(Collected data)

══════════

/-! ## Parts that one update does not touch -/

@[simp] theorem State.team_setCore (s : State) (c : Nat) (v : Core) (n : Nat) : (s.setCore c v).team n = s.team n := rfl
@[simp] theorem State.cluster_setCore (s : State) (c : Nat) (v : Core) (n : Nat) : (s.setCore c v).cluster n = s.cluster n := rfl
@[simp] theorem State.part_setCore (s : State) (c : Nat) (v : Core) (n : Nat) : (s.setCore c v).part n = s.part n := rfl
@[simp] theorem State.port_setCore (s : State) (c : Nat) (v : Core) (n : Nat) : (s.setCore c v).port n = s.port n := rfl
@[simp] theorem State.ctx_setCore (s : State) (c : Nat) (v : Core) (n : Nat) : (s.setCore c v).ctx n = s.ctx n := rfl
@[simp] theorem State.kernel_setCore (s : State) (c : Nat) (v : Core) (n : Nat) : (s.setCore c v).kernel n = s.kernel n := rfl
@[simp] theorem State.gang_setCore (s : State) (c : Nat) (v : Core) (n : Nat) : (s.setCore c v).gang n = s.gang n := rfl
@[simp] theorem State.team_setCluster (s : State) (c : Nat) (v : Cluster) (n : Nat) : (s.setCluster c v).team n = s.team n := rfl
@[simp] theorem State.core_setCluster (s : State) (c : Nat) (v : Cluster) (n : Nat) : (s.setCluster c v).core n = s.core n := rfl
@[simp] theorem State.part_setCluster (s : State) (c : Nat) (v : Cluster) (n : Nat) : (s.setCluster c v).part n = s.part n := rfl
@[simp] theorem State.port_setCluster (s : State) (c : Nat) (v : Cluster) (n : Nat) : (s.setCluster c v).port n = s.port n := rfl
@[simp] theorem State.ctx_setCluster (s : State) (c : Nat) (v : Cluster) (n : Nat) : (s.setCluster c v).ctx n = s.ctx n := rfl
@[simp] theorem State.kernel_setCluster (s : State) (c : Nat) (v : Cluster) (n : Nat) : (s.setCluster c v).kernel n = s.kernel n := rfl
@[simp] theorem State.gang_setCluster (s : State) (c : Nat) (v : Cluster) (n : Nat) : (s.setCluster c v).gang n = s.gang n := rfl
@[simp] theorem State.team_setPart (s : State) (p : Nat) (v : Part) (n : Nat) : (s.setPart p v).team n = s.team n := rfl
@[simp] theorem State.core_setPart (s : State) (p : Nat) (v : Part) (n : Nat) : (s.setPart p v).core n = s.core n := rfl
@[simp] theorem State.cluster_setPart (s : State) (p : Nat) (v : Part) (n : Nat) : (s.setPart p v).cluster n = s.cluster n := rfl
@[simp] theorem State.port_setPart (s : State) (p : Nat) (v : Part) (n : Nat) : (s.setPart p v).port n = s.port n := rfl
@[simp] theorem State.ctx_setPart (s : State) (p : Nat) (v : Part) (n : Nat) : (s.setPart p v).ctx n = s.ctx n := rfl
@[simp] theorem State.kernel_setPart (s : State) (p : Nat) (v : Part) (n : Nat) : (s.setPart p v).kernel n = s.kernel n := rfl
@[simp] theorem State.gang_setPart (s : State) (p : Nat) (v : Part) (n : Nat) : (s.setPart p v).gang n = s.gang n := rfl
@[simp] theorem State.team_setPort (s : State) (p : Nat) (v : Port) (n : Nat) : (s.setPort p v).team n = s.team n := rfl
@[simp] theorem State.core_setPort (s : State) (p : Nat) (v : Port) (n : Nat) : (s.setPort p v).core n = s.core n := rfl
@[simp] theorem State.cluster_setPort (s : State) (p : Nat) (v : Port) (n : Nat) : (s.setPort p v).cluster n = s.cluster n := rfl
@[simp] theorem State.part_setPort (s : State) (p : Nat) (v : Port) (n : Nat) : (s.setPort p v).part n = s.part n := rfl
@[simp] theorem State.ctx_setPort (s : State) (p : Nat) (v : Port) (n : Nat) : (s.setPort p v).ctx n = s.ctx n := rfl
@[simp] theorem State.kernel_setPort (s : State) (p : Nat) (v : Port) (n : Nat) : (s.setPort p v).kernel n = s.kernel n := rfl
@[simp] theorem State.gang_setPort (s : State) (p : Nat) (v : Port) (n : Nat) : (s.setPort p v).gang n = s.gang n := rfl
@[simp] theorem State.core_setTeam (s : State) (k : Nat) (t : Team) (n : Nat) : (s.setTeam k t).core n = s.core n := rfl
@[simp] theorem State.cluster_setTeam (s : State) (k : Nat) (t : Team) (n : Nat) : (s.setTeam k t).cluster n = s.cluster n := rfl
@[simp] theorem State.part_setTeam (s : State) (k : Nat) (t : Team) (n : Nat) : (s.setTeam k t).part n = s.part n := rfl
@[simp] theorem State.port_setTeam (s : State) (k : Nat) (t : Team) (n : Nat) : (s.setTeam k t).port n = s.port n := rfl
@[simp] theorem State.ctx_setTeam (s : State) (k : Nat) (t : Team) (n : Nat) : (s.setTeam k t).ctx n = s.ctx n := rfl
@[simp] theorem State.kernel_setTeam (s : State) (k : Nat) (t : Team) (n : Nat) : (s.setTeam k t).kernel n = s.kernel n := rfl
@[simp] theorem State.gang_setTeam (s : State) (k : Nat) (t : Team) (n : Nat) : (s.setTeam k t).gang n = s.gang n := rfl
@[simp] theorem State.core_modTeam (s : State) (k : Nat) (f : Team → Team) (n : Nat) : (s.modTeam k f).core n = s.core n := rfl
@[simp] theorem State.cluster_modTeam (s : State) (k : Nat) (f : Team → Team) (n : Nat) : (s.modTeam k f).cluster n = s.cluster n := rfl
@[simp] theorem State.part_modTeam (s : State) (k : Nat) (f : Team → Team) (n : Nat) : (s.modTeam k f).part n = s.part n := rfl
@[simp] theorem State.port_modTeam (s : State) (k : Nat) (f : Team → Team) (n : Nat) : (s.modTeam k f).port n = s.port n := rfl
@[simp] theorem State.ctx_modTeam (s : State) (k : Nat) (f : Team → Team) (n : Nat) : (s.modTeam k f).ctx n = s.ctx n := rfl
@[simp] theorem State.kernel_modTeam (s : State) (k : Nat) (f : Team → Team) (n : Nat) : (s.modTeam k f).kernel n = s.kernel n := rfl
@[simp] theorem State.gang_modTeam (s : State) (k : Nat) (f : Team → Team) (n : Nat) : (s.modTeam k f).gang n = s.gang n := rfl
@[simp] theorem State.team_setCtx (s : State) (o : Nat) (c : Ctx) (n : Nat) : (s.setCtx o c).team n = s.team n := rfl
@[simp] theorem State.core_setCtx (s : State) (o : Nat) (c : Ctx) (n : Nat) : (s.setCtx o c).core n = s.core n := rfl
@[simp] theorem State.cluster_setCtx (s : State) (o : Nat) (c : Ctx) (n : Nat) : (s.setCtx o c).cluster n = s.cluster n := rfl
@[simp] theorem State.part_setCtx (s : State) (o : Nat) (c : Ctx) (n : Nat) : (s.setCtx o c).part n = s.part n := rfl
@[simp] theorem State.port_setCtx (s : State) (o : Nat) (c : Ctx) (n : Nat) : (s.setCtx o c).port n = s.port n := rfl
@[simp] theorem State.kernel_setCtx (s : State) (o : Nat) (c : Ctx) (n : Nat) : (s.setCtx o c).kernel n = s.kernel n := rfl
@[simp] theorem State.gang_setCtx (s : State) (o : Nat) (c : Ctx) (n : Nat) : (s.setCtx o c).gang n = s.gang n := rfl
@[simp] theorem State.team_setKernel (s : State) (k : Nat) (v : Kernel) (n : Nat) : (s.setKernel k v).team n = s.team n := rfl
@[simp] theorem State.core_setKernel (s : State) (k : Nat) (v : Kernel) (n : Nat) : (s.setKernel k v).core n = s.core n := rfl
@[simp] theorem State.cluster_setKernel (s : State) (k : Nat) (v : Kernel) (n : Nat) : (s.setKernel k v).cluster n = s.cluster n := rfl
@[simp] theorem State.part_setKernel (s : State) (k : Nat) (v : Kernel) (n : Nat) : (s.setKernel k v).part n = s.part n := rfl
@[simp] theorem State.port_setKernel (s : State) (k : Nat) (v : Kernel) (n : Nat) : (s.setKernel k v).port n = s.port n := rfl
@[simp] theorem State.ctx_setKernel (s : State) (k : Nat) (v : Kernel) (n : Nat) : (s.setKernel k v).ctx n = s.ctx n := rfl
@[simp] theorem State.gang_setKernel (s : State) (k : Nat) (v : Kernel) (n : Nat) : (s.setKernel k v).gang n = s.gang n := rfl
@[simp] theorem State.team_setGang (s : State) (g : Nat) (v : Gang) (n : Nat) : (s.setGang g v).team n = s.team n := rfl
@[simp] theorem State.core_setGang (s : State) (g : Nat) (v : Gang) (n : Nat) : (s.setGang g v).core n = s.core n := rfl
@[simp] theorem State.cluster_setGang (s : State) (g : Nat) (v : Gang) (n : Nat) : (s.setGang g v).cluster n = s.cluster n := rfl
@[simp] theorem State.part_setGang (s : State) (g : Nat) (v : Gang) (n : Nat) : (s.setGang g v).part n = s.part n := rfl
@[simp] theorem State.port_setGang (s : State) (g : Nat) (v : Gang) (n : Nat) : (s.setGang g v).port n = s.port n := rfl
@[simp] theorem State.ctx_setGang (s : State) (g : Nat) (v : Gang) (n : Nat) : (s.setGang g v).ctx n = s.ctx n := rfl
@[simp] theorem State.kernel_setGang (s : State) (g : Nat) (v : Gang) (n : Nat) : (s.setGang g v).kernel n = s.kernel n := rfl

end Sys2Proof.Machine
end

══════════

▸ **TASK TO COMPLETE**: Emit an exact copy of the lines spanning the start of the records to the line containing "theorem State.part_setCore (s", inclusive, and no other output.

▸ **SOLVED PROBLEM**:
/-! ## Parts that one update does not touch -/

@[simp] theorem State.team_setCore (s : State) (c : Nat) (v : Core) (n : Nat) : (s.setCore c v).team n = s.team n := rfl
@[simp] theorem State.cluster_setCore (s : State) (c : Nat) (v : Core) (n : Nat) : (s.setCore c v).cluster n = s.cluster n := rfl
@[simp] theorem State.part_setCore (s : State) (c : Nat) (v : Core) (n : Nat) : (s.setCore c v).part n = s.part n := rfl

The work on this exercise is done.